START RECORDS SHOWN
-- ==== Sys2Proof/Machine/HbmBase.lean ====
section
/-! DEFINITION. Access to HBM as every master makes it: the address map (R328 to R330), refusals, the reserved span,
fences, poison, row retirement (R334 to R338, R346). -/

namespace Sys2Proof.Machine

/-- HBM page of stack `d`, HPC page of instance `i` (R67). -/
abbrev hbmPage (d : Nat) : Nat := 0x230 + d
abbrev hpcPage (i : Nat) : Nat := 0x240 + i

/-- 36 GiB (R328). -/
abbrev stackBytes : Nat := 0x900000000

/-- First reserved stack offset (R329). -/
abbrev stackUsable : Nat := 0x8F0000000

/-- Stack of an HBM address and the offset in it (R328). -/
def stackOf (a : Nat) : Nat := a / stackBytes
def stackOff (a : Nat) : Nat := a % stackBytes

/-- HPC instance of an HBM address (R330). -/
def hpcOf (a : Nat) : Nat :=
  let g := stackOff a / 256
  32 * stackOf a + ((g ^^^ (g / 32) ^^^ (g / 1024)) % 32)

/-- Offset within the pseudo-channel (R330). -/
def pcOffset (a : Nat) : Nat := stackOff a / 256 / 32 * 256 + a % 256

/-- Stack ID, row, bank and column (R330). -/
def pcSid (a : Nat) : Nat := pcOffset a / 402653184
def pcRow (a : Nat) : Nat := pcOffset a / 16384 % 24576
def pcBank (a : Nat) : Nat := pcOffset a / 1024 % 16
def pcCol (a : Nat) : Nat := pcOffset a % 1024

/-- The row of an address as a retire-list unit (R409). -/
def rowUnit (a : Nat) : Nat :=
  pcRow a + pcBank a * 2 ^ 15 + pcSid a * 2 ^ 19 + hpcOf a % 32 * 2 ^ 21 + stackOf a * 2 ^ 26

/-- Whether a byte lies in the reserved span of its stack (R329). -/
def hbmReserved (a : Nat) : Bool := decide (stackUsable ≤ stackOff a)

/-- Whether `n` bytes from an address lie in HBM (R328). -/
def hbmInside (a n : Nat) : Bool := decide (a + n ≤ 4 * stackBytes)

/-- Whether a stack refuses requests: SELF_REFRESH or FAILED (R334, R339). -/
def stackRefuses (s : State) (d : Nat) : Bool :=
  decide (fld s (hbmPage d) F.HBM_STATUS_STATE = 3 ∨ fld s (hbmPage d) F.HBM_STATUS_STATE = 4)

/-- Whether an access completes with an error response before any byte moves. -/
def hbmRefuses (s : State) (a n : Nat) : Bool :=
  !hbmInside a n || stackRefuses s (stackOf a) || stackRefuses s (stackOf (a + n - 1))

/-- Whether a byte lies in a fenced row (R338). -/
def rowFenced (s : State) (a : Nat) : Bool :=
  !s.hbm.fenced.isEmpty && decide (rowUnit a ∈ s.hbm.fenced)

/-- Whether one of `n` bytes from an address lies in the reserved span. -/
def touchesReserved (a n : Nat) : Bool := hbmReserved a || hbmReserved (a + n - 1)


/-- Number of 256-byte granules touched. -/
def granules (a n : Nat) : Nat := if n = 0 then 0 else (a + n - 1) / 256 - a / 256 + 1

/-- Served requests are counted by the stack (HBM_CNT[0]). -/
def countServed (a n : Nat) (s : State) : State := countK (hbmPage (stackOf a)) R.HBM_CNT 0 (granules a n) s

/-- The bytes of a write that take effect: outside the reserved span and outside fenced rows (R329, R338). -/
def hbmStore (a : Nat) : List Byte → State → State
  | [], s => s
  | b :: l, s => hbmStore (a + 1) l (if hbmReserved a || rowFenced s a then s else memSet a b s)

/-- A full write of a word removes its poison (R336). -/
def unpoison (a n : Nat) (s : State) : State :=
  if s.hbm.poison.isEmpty then s
  else
    { s with hbm := { s.hbm with
        poison := s.hbm.poison.filter (fun w => !decide (a ≤ w * 32 ∧ w * 32 + 32 ≤ a + n)) } }

/-- The fences a write touches (R346). -/
def fencesHit (s : State) (a n : Nat) : List HbmFence :=
  s.hbm.fences.filter (fun f => decide (a < f.lo + f.len ∧ f.lo < a + n))

/-- The first fence a write touches, if any (R346). -/
def fenceHit (s : State) (a n : Nat) : Option HbmFence := (fencesHit s a n).head?

/-- Every page and bit that reports a fence among those given, each once (R187, R213, R346). -/
def reportFences (l : List HbmFence) (s : State) : State := l.foldl (fun s f => setSticky f.page f.bit s) s

/-- A write by a master: whether it completes with an error response, and the state after it (R329, R334, R338,
R346). Every fence it touches is reported in the page that owns it. A firing injected into RESERVED_ACCESS makes the
access one of the reserved span (R75). -/
def hbmWrite (a : Nat) (l : List Byte) (s : State) : Bool × State :=
  if l.isEmpty then (false, s)
  else if hbmRefuses s a l.length then (true, s)
  else
    match fenceHit s a l.length with
    | some _ => (true, countK (hbmPage (stackOf a)) R.HBM_CNT 5 1 (reportFences (fencesHit s a l.length) s))
    | none =>
      let d := takeArmed (hbmPage (stackOf a)) S.HBM_RESERVED_ACCESS s
      let s := stickyIf (touchesReserved a l.length || d.1) (hbmPage (stackOf a)) S.HBM_RESERVED_ACCESS d.2
      let s := countServed a l.length s
      (false, if d.1 then s else unpoison a l.length (hbmStore a l s))

/-- Zeroes written from an address on in units of `w` bytes (the slot fill of R156): a unit that meets a fence keeps its bytes,
each such fence is reported once, and a word written whole loses its poison (R336, R346; log entry 57). -/
def hbmClear (a n w : Nat) (s : State) : State :=
  let held := s.hbm.fences.filter (fun f => decide (f.lo < a + n ∧ a < f.lo + f.len))
  let kept := fun x : Nat =>
    let c := a + (x - a) / w * w
    held.any (fun f => decide (f.lo < c + w ∧ c < f.lo + f.len))
  let s := { s with
    mem := s.mem.filter (fun e => !decide (a ≤ e.1 ∧ e.1 < a + n) || kept e.1)
    hbm := { s.hbm with
      poison := s.hbm.poison.filter (fun x =>
        !decide (a ≤ x * 32 ∧ x * 32 + 32 ≤ a + n) || (List.range 32).any (fun k => kept (x * 32 + k))) } }
  held.foldl (fun s f => countK (hbmPage (stackOf a)) R.HBM_CNT 5 1 (setSticky f.page f.bit s)) s

/-- Bytes as the controller returns them: reserved bytes read zero (R329). -/
def hbmBytes (s : State) (a : Nat) : Nat → List Byte
  | 0 => []
  | n + 1 => (if hbmReserved a then 0 else memGet s a) :: hbmBytes s (a + 1) n

/-- The words of a range that are poisoned or lie in a fenced row (R336, R338). -/
def badWords (s : State) (a n : Nat) : List Nat :=
  if s.hbm.poison.isEmpty && s.hbm.fenced.isEmpty then []
  else
    ((List.range ((a + n + 31) / 32 - a / 32)).map (fun k => a / 32 + k)).filter (fun w =>
      decide (w ∈ s.hbm.poison) || rowFenced s (w * 32))

/-- What an uncorrectable word leaves in its HPC page (R336). -/
def reportUncorr (a : Nat) (s : State) : State :=
  let p := hpcPage (hpcOf a)
  let s := setSticky p S.HPC_ECC_UNCORR s
  let s := setFld p F.HPC_ERR_ADDR_ADDR (a / 32 * 32) (setFld p F.HPC_ERR_ADDR_UNCORR 1 s)
  countK (hbmPage (stackOf a)) R.HBM_CNT 4 1 s

/-- What a read returns: bytes, whether some are poisoned, whether it completed with an error response. -/
structure HbmRead where
  bytes : List Byte
  poison : Bool
  err : Bool
  deriving DecidableEq, Repr

/-- A read by a master (R329, R334, R336). A refused read returns all ones. -/
def hbmRead (a n : Nat) (s : State) : HbmRead × State :=
  if n = 0 then (⟨[], false, false⟩, s)
  else if hbmRefuses s a n then (⟨List.replicate n 0xFF#8, false, true⟩, s)
  else
    let d := takeArmed (hbmPage (stackOf a)) S.HBM_RESERVED_ACCESS s
    let s := stickyIf (touchesReserved a n || d.1) (hbmPage (stackOf a)) S.HBM_RESERVED_ACCESS d.2
    let s := countServed a n s
    if d.1 then (⟨List.replicate n 0#8, false, false⟩, s)
    else
      let l := badWords s a n
      (⟨hbmBytes s a n, !l.isEmpty, false⟩, l.foldl (fun s w => reportUncorr (w * 32) s) s)

/-- A read of a number. -/
def hbmNum (a n : Nat) (s : State) : Nat × Bool × State :=
  let r := hbmRead a n s
  (ofLeBytes r.1.bytes, r.1.poison || r.1.err, r.2)

/-! ## Rows -/

/-- Row `a` is retired: repaired while its bank has one of two repairs left, else fenced; listed either way
(R337, R338). -/
def retireRow (a : Nat) (s : State) : State :=
  let u := rowUnit a
  if u ∈ s.hbm.retired then s
  else
    let bank := u / 2 ^ 15
    let d := stackOf a
    let left := decide (ntGet s.hbm.repairs bank < 2)
    let s := { s with hbm := { s.hbm with retired := u :: s.hbm.retired } }
    let s :=
      if left then { s with hbm := { s.hbm with repairs := ntSet s.hbm.repairs bank (ntGet s.hbm.repairs bank + 1) } }
      else
        countFld (hbmPage d) F.HBM_STATUS_ROWS_FENCED 1
          (setSticky (hbmPage d) S.HBM_REPAIR_EXHAUSTED
            { s with hbm := { s.hbm with fenced := u :: s.hbm.fenced } })
    let s := countFld (hbmPage d) F.HBM_STATUS_ROWS_RETIRED 1 s
    let s := rlAdd 4 u s
    setSticky (hpcPage (hpcOf a)) S.PERMANENT (setSticky (hpcPage (hpcOf a)) S.HPC_ROW_RETIRED s)

/-- Events of a tracker within the window in force for it now (R76, R337). -/
def trackerNow (s : State) (t : RowTracker) : List Nat := withinMs s t.win t.times

/-- The highest count of the trackers of a pseudo-channel: what RETRY_COUNT of its page reports (R337). -/
def trackerTop (s : State) (i : Nat) : Nat :=
  ((alGet {} s.hbm.pcs i).trackers.map (fun t => (trackerNow s t).length)).foldl max 0

/-- The least recently used of a list of trackers. -/
def oldestTracker : List RowTracker → Option RowTracker
  | [] => none
  | t :: l =>
    match oldestTracker l with
    | none => some t
    | some u => if t.used ≤ u.used then some t else some u

/-- A corrected error counts against the tracker of its row; at the threshold the row retires (R337). -/
def countRow (a : Nat) (s : State) : State :=
  let i := hpcOf a
  let p := hpcPage i
  if !flag s p F.PAGE_CTRL_ENABLE then s
  else
    let c := alGet {} s.hbm.pcs i
    let u := rowUnit a
    let base := c.trackers.filter (fun t => decide (t.row ≠ u))
    let old := (c.trackers.find? (fun t => decide (t.row = u))).getD ⟨u, [], 0, 0⟩
    let w := fieldOf (reg s p R.RETRY_CFG) 0 32
    let base :=
      if 16 ≤ base.length then base.filter (fun t => decide (some t ≠ oldestTracker base)) else base
    let t : RowTracker := ⟨u, withinMs s w (trackerNow s old) ++ [devTime s], c.clock + 1, w⟩
    let s := { s with hbm := { s.hbm with
        pcs := alSet {} s.hbm.pcs i { c with trackers := t :: base, clock := c.clock + 1 } } }
    let s := countFld p F.RETRY_COUNT_TOTAL 1 s
    let th := fieldOf (reg s p R.RETRY_CFG) 32 16
    if th ≠ 0 ∧ th ≤ t.times.length then retireRow a s else s

/-- An error in a word read from the array (R335, R336): corrected, or written back poisoned with its row retired. -/
def wordError (w : Nat) (uncorr : Bool) (s : State) : State :=
  let a := w * 32
  let p := hpcPage (hpcOf a)
  if uncorr then
    let s := { s with hbm := { s.hbm with poison := if w ∈ s.hbm.poison then s.hbm.poison else w :: s.hbm.poison } }
    retireRow a (reportUncorr a s)
  else
    let s := setSticky p S.HPC_ECC_CORR s
    let s := setFld p F.HPC_ERR_ADDR_ADDR a (setFld p F.HPC_ERR_ADDR_UNCORR 0 s)
    countRow a (countK (hbmPage (stackOf a)) R.HBM_CNT 3 1 s)

/-! ## Fences (R346) -/

/-- Whether the controller of the stack of an address has room for another range. -/
def fenceRoom (s : State) (a : Nat) : Bool :=
  decide ((s.hbm.fences.filter (fun f => decide (stackOf f.lo = stackOf a))).length < 64)

/-- The state without the fences of an owner. -/
def dropFences (owner : Nat) (s : State) : State :=
  { s with hbm := { s.hbm with fences := s.hbm.fences.filter (fun f => decide (f.owner ≠ owner)) } }

/-- The state with one more fence. -/
def addFence (f : HbmFence) (s : State) : State := { s with hbm := { s.hbm with fences := s.hbm.fences ++ [f] } }

end Sys2Proof.Machine
end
END RECORDS SHOWN
# INSTRUCTIONS TO FOLLOW:
Only the lines from the one containing "(setSticky (hbmPage d)" through the one containing "def trackerNow (s" are to be retyped, both boundary lines included, with no other material.

# EXERCISE OUTPUT:
          (setSticky (hbmPage d) S.HBM_REPAIR_EXHAUSTED
            { s with hbm := { s.hbm with fenced := u :: s.hbm.fenced } })
    let s := countFld (hbmPage d) F.HBM_STATUS_ROWS_RETIRED 1 s
    let s := rlAdd 4 u s
    setSticky (hpcPage (hpcOf a)) S.PERMANENT (setSticky (hpcPage (hpcOf a)) S.HPC_ROW_RETIRED s)

/-- Events of a tracker within the window in force for it now (R76, R337). -/
def trackerNow (s : State) (t : RowTracker) : List Nat := withinMs s t.win t.times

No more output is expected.